ASSIGNED TASK
Filter the lines below, keeping each one that holds "Option".

RECORDS FOR THE EXERCISE
:::

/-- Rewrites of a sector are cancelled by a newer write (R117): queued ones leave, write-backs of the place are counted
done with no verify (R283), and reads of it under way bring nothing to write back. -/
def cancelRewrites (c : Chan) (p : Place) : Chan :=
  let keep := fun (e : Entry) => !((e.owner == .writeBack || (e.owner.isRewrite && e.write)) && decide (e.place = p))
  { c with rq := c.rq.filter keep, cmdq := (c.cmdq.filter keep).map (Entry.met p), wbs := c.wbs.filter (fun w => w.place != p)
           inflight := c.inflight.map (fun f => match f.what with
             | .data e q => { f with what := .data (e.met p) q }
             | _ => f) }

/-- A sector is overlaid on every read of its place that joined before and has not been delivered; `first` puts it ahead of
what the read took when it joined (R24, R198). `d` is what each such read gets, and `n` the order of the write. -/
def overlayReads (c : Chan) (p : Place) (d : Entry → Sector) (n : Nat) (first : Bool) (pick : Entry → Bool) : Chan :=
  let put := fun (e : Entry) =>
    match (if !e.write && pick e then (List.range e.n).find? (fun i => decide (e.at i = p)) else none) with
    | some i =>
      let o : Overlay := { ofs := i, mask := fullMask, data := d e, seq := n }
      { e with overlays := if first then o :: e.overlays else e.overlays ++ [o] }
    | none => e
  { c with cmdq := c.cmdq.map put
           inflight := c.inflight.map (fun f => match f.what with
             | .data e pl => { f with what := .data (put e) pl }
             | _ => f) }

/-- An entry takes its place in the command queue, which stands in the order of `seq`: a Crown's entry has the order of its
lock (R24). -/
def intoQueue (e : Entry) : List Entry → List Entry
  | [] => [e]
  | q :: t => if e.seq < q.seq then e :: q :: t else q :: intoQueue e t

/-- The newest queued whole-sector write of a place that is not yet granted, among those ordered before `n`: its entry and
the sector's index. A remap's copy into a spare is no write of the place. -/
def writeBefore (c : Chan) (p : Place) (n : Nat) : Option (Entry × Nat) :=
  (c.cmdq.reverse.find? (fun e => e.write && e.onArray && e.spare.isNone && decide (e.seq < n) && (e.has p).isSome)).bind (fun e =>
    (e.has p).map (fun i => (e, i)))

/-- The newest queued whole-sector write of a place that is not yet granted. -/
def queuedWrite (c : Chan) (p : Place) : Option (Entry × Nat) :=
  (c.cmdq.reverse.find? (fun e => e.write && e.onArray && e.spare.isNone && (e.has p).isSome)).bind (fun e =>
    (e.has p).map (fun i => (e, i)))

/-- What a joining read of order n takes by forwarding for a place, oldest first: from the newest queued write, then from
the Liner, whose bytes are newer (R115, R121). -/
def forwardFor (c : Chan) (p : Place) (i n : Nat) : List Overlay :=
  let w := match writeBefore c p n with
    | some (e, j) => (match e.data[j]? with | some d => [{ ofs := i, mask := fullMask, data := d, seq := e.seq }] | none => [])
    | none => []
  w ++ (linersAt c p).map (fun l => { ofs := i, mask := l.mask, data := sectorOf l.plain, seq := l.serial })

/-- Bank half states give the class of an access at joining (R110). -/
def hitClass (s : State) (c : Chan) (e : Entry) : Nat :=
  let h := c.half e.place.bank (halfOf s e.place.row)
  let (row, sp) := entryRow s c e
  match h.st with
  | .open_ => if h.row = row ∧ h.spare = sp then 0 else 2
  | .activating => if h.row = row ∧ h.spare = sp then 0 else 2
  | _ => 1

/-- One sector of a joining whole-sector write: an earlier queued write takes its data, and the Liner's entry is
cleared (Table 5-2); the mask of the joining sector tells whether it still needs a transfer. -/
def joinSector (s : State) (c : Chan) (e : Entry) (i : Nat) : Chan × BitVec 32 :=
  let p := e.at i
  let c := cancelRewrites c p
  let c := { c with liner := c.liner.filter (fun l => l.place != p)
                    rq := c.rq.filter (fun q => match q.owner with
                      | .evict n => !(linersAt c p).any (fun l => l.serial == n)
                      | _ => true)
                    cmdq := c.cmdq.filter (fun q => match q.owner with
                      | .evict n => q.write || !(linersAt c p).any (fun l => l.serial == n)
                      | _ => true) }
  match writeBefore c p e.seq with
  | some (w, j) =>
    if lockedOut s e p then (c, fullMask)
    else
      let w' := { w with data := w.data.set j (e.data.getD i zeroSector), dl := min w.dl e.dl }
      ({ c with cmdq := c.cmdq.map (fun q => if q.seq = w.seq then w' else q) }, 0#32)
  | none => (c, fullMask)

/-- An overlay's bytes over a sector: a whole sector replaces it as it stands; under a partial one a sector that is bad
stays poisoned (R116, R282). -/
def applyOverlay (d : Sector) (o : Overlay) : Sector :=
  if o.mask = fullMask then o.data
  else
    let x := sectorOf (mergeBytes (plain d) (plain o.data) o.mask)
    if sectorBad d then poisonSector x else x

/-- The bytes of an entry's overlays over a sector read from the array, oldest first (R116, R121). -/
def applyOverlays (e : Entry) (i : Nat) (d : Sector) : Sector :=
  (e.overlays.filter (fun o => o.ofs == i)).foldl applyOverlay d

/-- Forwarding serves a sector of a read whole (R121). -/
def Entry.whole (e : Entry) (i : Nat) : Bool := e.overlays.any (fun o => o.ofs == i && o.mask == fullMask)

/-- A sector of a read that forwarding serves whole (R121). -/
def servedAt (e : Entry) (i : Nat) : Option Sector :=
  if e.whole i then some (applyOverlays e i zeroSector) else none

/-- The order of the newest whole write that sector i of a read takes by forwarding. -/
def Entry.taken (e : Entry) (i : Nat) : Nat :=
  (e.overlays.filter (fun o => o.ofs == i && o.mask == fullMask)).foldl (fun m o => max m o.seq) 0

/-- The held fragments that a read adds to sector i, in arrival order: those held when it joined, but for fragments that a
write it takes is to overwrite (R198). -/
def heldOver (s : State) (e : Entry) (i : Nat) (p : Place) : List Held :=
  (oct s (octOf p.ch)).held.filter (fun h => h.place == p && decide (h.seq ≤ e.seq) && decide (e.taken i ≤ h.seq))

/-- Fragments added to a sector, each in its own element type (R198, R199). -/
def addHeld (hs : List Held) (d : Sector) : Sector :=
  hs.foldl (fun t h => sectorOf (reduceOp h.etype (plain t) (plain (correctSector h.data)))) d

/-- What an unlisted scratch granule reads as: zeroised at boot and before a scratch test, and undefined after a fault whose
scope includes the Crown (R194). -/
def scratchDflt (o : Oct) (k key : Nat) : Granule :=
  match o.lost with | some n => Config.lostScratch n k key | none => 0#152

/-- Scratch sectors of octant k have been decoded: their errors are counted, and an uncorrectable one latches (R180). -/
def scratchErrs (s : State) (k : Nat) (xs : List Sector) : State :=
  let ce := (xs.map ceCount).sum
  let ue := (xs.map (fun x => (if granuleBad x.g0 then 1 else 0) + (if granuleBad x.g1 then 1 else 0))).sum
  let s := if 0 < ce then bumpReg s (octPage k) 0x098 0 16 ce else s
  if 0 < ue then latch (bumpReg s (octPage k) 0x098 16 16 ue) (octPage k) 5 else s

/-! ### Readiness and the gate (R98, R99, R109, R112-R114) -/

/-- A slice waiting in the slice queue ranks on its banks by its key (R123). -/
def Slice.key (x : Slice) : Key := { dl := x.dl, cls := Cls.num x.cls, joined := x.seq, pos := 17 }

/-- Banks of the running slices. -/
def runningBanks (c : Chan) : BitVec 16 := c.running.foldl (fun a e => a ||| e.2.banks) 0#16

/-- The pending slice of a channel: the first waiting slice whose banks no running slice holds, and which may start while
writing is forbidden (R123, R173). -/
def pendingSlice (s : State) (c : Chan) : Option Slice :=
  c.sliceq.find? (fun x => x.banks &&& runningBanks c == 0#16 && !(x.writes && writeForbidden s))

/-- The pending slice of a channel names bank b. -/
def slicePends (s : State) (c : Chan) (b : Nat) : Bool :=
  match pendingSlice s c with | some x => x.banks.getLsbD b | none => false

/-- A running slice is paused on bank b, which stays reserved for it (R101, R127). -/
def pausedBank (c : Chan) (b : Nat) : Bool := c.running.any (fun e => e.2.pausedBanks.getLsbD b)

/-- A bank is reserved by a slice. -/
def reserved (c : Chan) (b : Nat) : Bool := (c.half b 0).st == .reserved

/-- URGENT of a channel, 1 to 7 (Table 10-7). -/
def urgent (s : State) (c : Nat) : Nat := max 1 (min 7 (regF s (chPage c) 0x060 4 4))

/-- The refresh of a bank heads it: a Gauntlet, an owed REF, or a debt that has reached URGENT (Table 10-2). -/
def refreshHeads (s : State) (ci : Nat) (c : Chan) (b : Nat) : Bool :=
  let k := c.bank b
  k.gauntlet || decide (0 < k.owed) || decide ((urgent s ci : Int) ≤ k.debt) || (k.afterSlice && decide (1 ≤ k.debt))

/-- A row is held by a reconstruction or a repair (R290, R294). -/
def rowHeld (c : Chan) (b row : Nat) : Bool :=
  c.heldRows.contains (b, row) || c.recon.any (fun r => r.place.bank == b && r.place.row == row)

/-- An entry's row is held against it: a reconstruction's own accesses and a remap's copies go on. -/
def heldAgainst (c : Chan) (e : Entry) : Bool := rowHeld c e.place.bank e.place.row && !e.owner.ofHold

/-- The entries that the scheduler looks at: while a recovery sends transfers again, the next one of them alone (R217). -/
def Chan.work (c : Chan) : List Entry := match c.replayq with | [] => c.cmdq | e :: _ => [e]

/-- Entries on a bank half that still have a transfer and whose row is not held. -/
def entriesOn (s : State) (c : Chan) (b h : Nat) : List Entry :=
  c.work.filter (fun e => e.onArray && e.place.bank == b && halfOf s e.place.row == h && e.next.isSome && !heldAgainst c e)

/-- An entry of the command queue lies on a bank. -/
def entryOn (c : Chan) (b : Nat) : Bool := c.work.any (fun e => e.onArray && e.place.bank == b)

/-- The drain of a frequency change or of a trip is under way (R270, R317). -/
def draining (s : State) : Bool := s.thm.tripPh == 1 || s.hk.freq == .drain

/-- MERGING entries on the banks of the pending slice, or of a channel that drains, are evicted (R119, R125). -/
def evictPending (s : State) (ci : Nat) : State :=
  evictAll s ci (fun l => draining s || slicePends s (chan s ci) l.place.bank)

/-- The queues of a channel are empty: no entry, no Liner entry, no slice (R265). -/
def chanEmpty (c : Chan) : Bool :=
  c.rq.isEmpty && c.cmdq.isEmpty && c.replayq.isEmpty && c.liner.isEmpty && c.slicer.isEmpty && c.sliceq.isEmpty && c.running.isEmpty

:::

OUTPUT
def writeBefore (c : Chan) (p : Place) (n : Nat) : Option (Entry × Nat) :=
def queuedWrite (c : Chan) (p : Place) : Option (Entry × Nat) :=
def servedAt (e : Entry) (i : Nat) : Option Sector :=
def pendingSlice (s : State) (c : Chan) : Option Slice :=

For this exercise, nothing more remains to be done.